[Collected data]
-- ==== Sys2Proof/Certificates/Slice0/Obligations.lean ====
section
/-!
DEFINITION. The statements for the provers: what the numbered rules of spec/ say of decoding, the three operations, the commands, the
synthesizer, TICK, the filters, the invariants and NUM arithmetic. `OBLIGATIONS.json` lists them.
-/

open Sys2Proof Sys2Proof.Machine

/-! ### Decoding and encoding -/

/-- R81, R84, R85, R88, R93: every well-formed instruction is what its encoding decodes to. -/
def Obligations.DecodeOfEncode : Prop := ∀ i : Instr, i.wf = true → decode (encode i) = .ok i

/-- R88, R93: what decodes to an instruction is that instruction's one encoding, and the instruction is well-formed. -/
def Obligations.EncodeOfDecode : Prop :=
  ∀ (e : Encoded) (i : Instr), decode e = .ok i → i.wf = true ∧ encode i = e

/-- R88: decoding is total; the rows are disjoint; no row is BadCommand; a foreign row is decoded whatever PLEN is; another row is
decoded when PLEN is EXPLEN and is FormatError otherwise. -/
def Obligations.DecodingIsTotal : Prop :=
  ∀ (h : Header) (pay : List NUM),
    (∀ r ∈ opcodeTable, ∀ q ∈ opcodeTable, r.matches h = true → q.matches h = true → r = q) ∧
    ((∀ r ∈ opcodeTable, r.matches h = false) → decodeMessage ⟨h, pay⟩ = .error .badCommand) ∧
    ∀ r ∈ opcodeTable, r.matches h = true →
      (expLen r.op h = none → ∃ i, decodeMessage ⟨h, pay⟩ = .ok i ∧ opcodeOf i = some r.op) ∧
      (∀ n, expLen r.op h = some n → pay.length ≠ n → decodeMessage ⟨h, pay⟩ = .error .formatError) ∧
      (∀ n, expLen r.op h = some n → pay.length = n →
        ∃ i, decodeMessage ⟨h, pay⟩ = .ok i ∧ opcodeOf i = some r.op)

/-- R87: the reserved headers, spelled out field by field, and that executing one is BadCommand with no state change. -/
def Obligations.ReservedHeaders : Prop :=
  ∀ (dev cmd : BitVec 4) (slot : BitVec 2) (kind : BitVec 3) (form sign b : BitVec 1) (nff nfb : BitVec 8),
    (findOpcode (headerWord dev cmd slot kind form sign b nff nfb) = none ↔
      (dev = 0 ∨ 4 ≤ dev.toNat) ∨
      (dev = 1 ∧ 5 ≤ cmd.toNat) ∨ (dev = 2 ∧ 7 ≤ cmd.toNat) ∨ (dev = 3 ∧ 6 ≤ cmd.toNat) ∨
      (dev = 3 ∧ cmd = 0 ∧
        (6 ≤ kind.toNat ∨ (kind = 0 ∧ form = 1) ∨ (kind.toNat ≤ 4 ∧ 2 ≤ slot.toNat) ∨ (kind = 5 ∧ slot ≠ 2) ∨
          (kind = 5 ∧ sign = 1) ∨ b = 1 ∨ ((kind = 0 ∨ form = 1) ∧ (nff ≠ 0 ∨ nfb ≠ 0)))) ∨
      (dev = 3 ∧ 1 ≤ cmd.toNat ∧ cmd.toNat ≤ 5 ∧
        (kind ≠ 0 ∨ form ≠ 0 ∨ sign ≠ 0 ∨ nff ≠ 0 ∨ nfb ≠ 0 ∨ (cmd ≠ 2 ∧ slot ≠ 0) ∨
          ((cmd = 2 ∨ cmd = 4) ∧ b = 1))) ∨
      (dev = 2 ∧ (cmd = 0 ∨ cmd = 3) ∧
        (slot ≠ 0 ∨ kind ≠ 0 ∨ form ≠ 0 ∨ sign ≠ 0 ∨ nff ≠ 0 ∨ nfb ≠ 0 ∨ (cmd = 0 ∧ b = 1)))) ∧
    (findOpcode (headerWord dev cmd slot kind form sign b nff nfb) = none → ∀ (pay : List NUM) (s : State),
      execMessage ⟨headerWord dev cmd slot kind form sign b nff nfb, pay⟩ s =
        .next { s with out := s.out ++ [.rsp .badCommand] })

/-- R201: the two decode errors, the header looked at before the length, and both before the command's own checks; the response carries
the status and nothing else changes. -/
def Obligations.DecodeErrorsAnswer : Prop :=
  ∀ (h : Header) (pay : List NUM) (s : State),
    (findOpcode h = none → execMessage ⟨h, pay⟩ s = .next { s with out := s.out ++ [.rsp .badCommand] }) ∧
    (∀ op n, findOpcode h = some op → expLen op h = some n → pay.length ≠ n →
      execMessage ⟨h, pay⟩ s = .next { s with out := s.out ++ [.rsp .formatError] }) ∧
    (∀ i, decodeMessage ⟨h, pay⟩ = .ok i → execMessage ⟨h, pay⟩ s = exec i s)

/-- R89, R93 and the worked examples of R204, R205, R208, R211, R225, R229: headers written out bit by bit, and one tick record. -/
def Obligations.WordsDecode : Prop :=
  findOpcode 0b00110000010000100000000000000000#32 = some .filtLoadPid ∧
  hdrCtrlSel 0b00110000010000100000000000000000#32 = .phase ∧
  hdrSign 0b00110000010000100000000000000000#32 = .minus ∧
  findOpcode 0b00110000000010000000001000000001#32 = some .filtLoadI1LP1 ∧
  expLen .filtLoadI1LP1 0b00110000000010000000001000000001#32 = some 9 ∧
  findOpcode 0b00110000011000100000001100000010#32 = some .filtLoadI2LP2 ∧
  expLen .filtLoadI2LP2 0b00110000011000100000001100000010#32 = some 11 ∧
  decodeMessage ⟨0b00110010110000000000000000000000#32, [NUM.zero]⟩ = .ok (.reset .all NUM.zero) ∧
  findOpcode 0b00110000000011000000000000000000#32 = some .filtDesignI1LP1 ∧
  findOpcode 0b00110000101011000000000000000000#32 = some .filtDesignLP ∧
  decodeMessage ⟨0b00110011000000010000000000000000#32, []⟩ = .ok .lockB1 ∧
  decodeMessage ⟨0b00100011000000010000000000000000#32, []⟩ = .ok (.actEn true) ∧
  decodeMessage ⟨0b00010100000000000000000000000111#32, [NUM.one]⟩ = .ok (.acqDevices 7 [NUM.one]) ∧
  decodeTick 0x1000000000000000200000000000000030000000000000004#193 = .tick true 2 3 4

/-! ### The three operations -/

/-- R13, R63, R68: when a TICK is the next operation, the step executes the instruction its record decodes to, on the state in which the
operation has been taken from the port and the pulses of the operation before are gone (R66). -/
def Obligations.StepRunsTick : Prop :=
  ∀ (s : State) (w : TickWord) (rest : List Op) (i : Instr),
    sizesValid s.sizes = true → cfgValid s.cfg = true → s.inbox = .tick w :: rest →
    decode (.tickRecord w) = .ok i → step s = exec i { s with inbox := rest, out := [] }

/-- R171, R172, R200: a TICK without a new sample on a queue of one message that decodes to a well-formed command executes exactly that
command, on the state with the message removed. -/
def Obligations.StepRunsCommand : Prop :=
  ∀ (s : State) (w : TickWord) (rest : List Op) (m : Message) (i : Instr),
    sizesValid s.sizes = true → cfgValid s.cfg = true → s.inbox = .tick w :: rest → w.getLsbD 192 = false →
    s.cq = [m] → decode (.message m) = .ok i →
    step s = exec i { s with inbox := rest, out := [], cq := [] }

/-- R270, R271, R37: what the RESET operation leaves, from any state; the queue is discarded and nothing is put out. The elements of the
three slots that the rule leaves unspecified are not spoken of. That the sizes and the operations presented later stay (`t.sizes`,
`t.inbox`) and that no pulse is put out (`t.out`) are the model's choice: log 20. -/
def Obligations.ResetOperationWrites : Prop :=
  ∀ (s : State) (c : Cfg) (rest : List Op),
    sizesValid s.sizes = true → cfgValid s.cfg = true → cfgValid c = true → s.inbox = .reset c :: rest →
    ∃ t, step s = .next t ∧ t.sizes = s.sizes ∧ t.cfg = c ∧ t.inbox = rest ∧
      t.lockState = .unlocked ∧ t.tgt = .frequency ∧ t.cnt = 0 ∧ t.sp = NUM.zero ∧ t.manual = c.manual0 ∧
      t.actEn = false ∧ t.lpReq = false ∧ t.lpEff = false ∧ t.lpPrimed = false ∧ t.pv = NUM.zero ∧
      t.phacc = NUM.zero ∧ t.ctrl = NUM.zero ∧ t.ctrlValid = false ∧ t.act = NUM.zero ∧ t.actValid = false ∧
      t.seq = 0 ∧ t.freq.valid = false ∧ t.phase.valid = false ∧ t.aux.valid = false ∧
      t.freq.lastoutValid = false ∧ t.phase.lastoutValid = false ∧ t.cq = [] ∧ t.out = []

/-- R37, R23: the state after reset, but for what the rules leave unspecified and for the CFG record, which the model chooses (log 3). -/
def Obligations.ResetState : Prop :=
  let t := State.reset
  t.lockState = .unlocked ∧ t.tgt = .frequency ∧ t.cnt = 0 ∧ t.sp = NUM.zero ∧ t.manual = t.cfg.manual0 ∧
    t.actEn = false ∧ t.lpReq = false ∧ t.lpEff = false ∧ t.lpPrimed = false ∧ t.pv = NUM.zero ∧
    t.phacc = NUM.zero ∧ t.ctrl = NUM.zero ∧ t.ctrlValid = false ∧ t.act = NUM.zero ∧ t.actValid = false ∧
    t.seq = 0 ∧ t.freq.valid = false ∧ t.phase.valid = false ∧ t.aux.valid = false ∧
    t.freq.lastoutValid = false ∧ t.phase.lastoutValid = false ∧ t.cq = []

/-- R272: the first TICK with a new sample after RESET, with any configuration. -/
def Obligations.FirstTickAfterReset : Prop :=
  ∀ (z : Sizes) (c : Cfg) (ops : List Op) (ch1 ch2 avg : NUM),
    exec (.tick true ch1 ch2 avg) (State.resetWith z c ops) =
      .next { State.resetWith z c ops with
        pv := avg, ctrl := c.manual0, ctrlValid := true, act := c.manual0, actValid := true, seq := 1,
        out := [.actDispatch c.manual0, .sample ch1 ch2 avg c.manual0 0] }

/-- R62: ENQUEUE appends any message at the tail, unchecked, and changes nothing else; on a full queue it has no step: the operations behind it that are no
ENQUEUE go first, and with none the engine holds its state (the model's choice of what the waiting host does: log 10). -/
def Obligations.EnqueueAppends : Prop :=
  ∀ (s : State) (m : Message) (rest : List Op),
    sizesValid s.sizes = true → cfgValid s.cfg = true → s.inbox = .enqueue m :: rest →
    (s.cq.length < s.sizes.cqDepth →
      step s = .next { s with cq := s.cq ++ [m], inbox := rest, out := [] }) ∧
    (s.sizes.cqDepth ≤ s.cq.length → rest = [] → step s = .next { s with out := [] }) ∧
    (s.sizes.cqDepth ≤ s.cq.length → ∀ w rest', rest = .tick w :: rest' →
      step s = exec (decodeTick w) { s with inbox := .enqueue m :: rest', out := [] })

§ **WHAT IS NEEDED**
Look above for the line that contains "def Obligations.ReservedHeaders : Prop". Starting there, transcribe every line exactly until you have copied the line that contains "(kind = 5 ∧ sign".

§ **REPLY TO THE TASK**
def Obligations.ReservedHeaders : Prop :=
  ∀ (dev cmd : BitVec 4) (slot : BitVec 2) (kind : BitVec 3) (form sign b : BitVec 1) (nff nfb : BitVec 8),
    (findOpcode (headerWord dev cmd slot kind form sign b nff nfb) = none ↔
      (dev = 0 ∨ 4 ≤ dev.toNat) ∨
      (dev = 1 ∧ 5 ≤ cmd.toNat) ∨ (dev = 2 ∧ 7 ≤ cmd.toNat) ∨ (dev = 3 ∧ 6 ≤ cmd.toNat) ∨
      (dev = 3 ∧ cmd = 0 ∧
        (6 ≤ kind.toNat ∨ (kind = 0 ∧ form = 1) ∨ (kind.toNat ≤ 4 ∧ 2 ≤ slot.toNat) ∨ (kind = 5 ∧ slot ≠ 2) ∨
          (kind = 5 ∧ sign = 1) ∨ b = 1 ∨ ((kind = 0 ∨ form = 1) ∧ (nff ≠ 0 ∨ nfb ≠ 0)))) ∨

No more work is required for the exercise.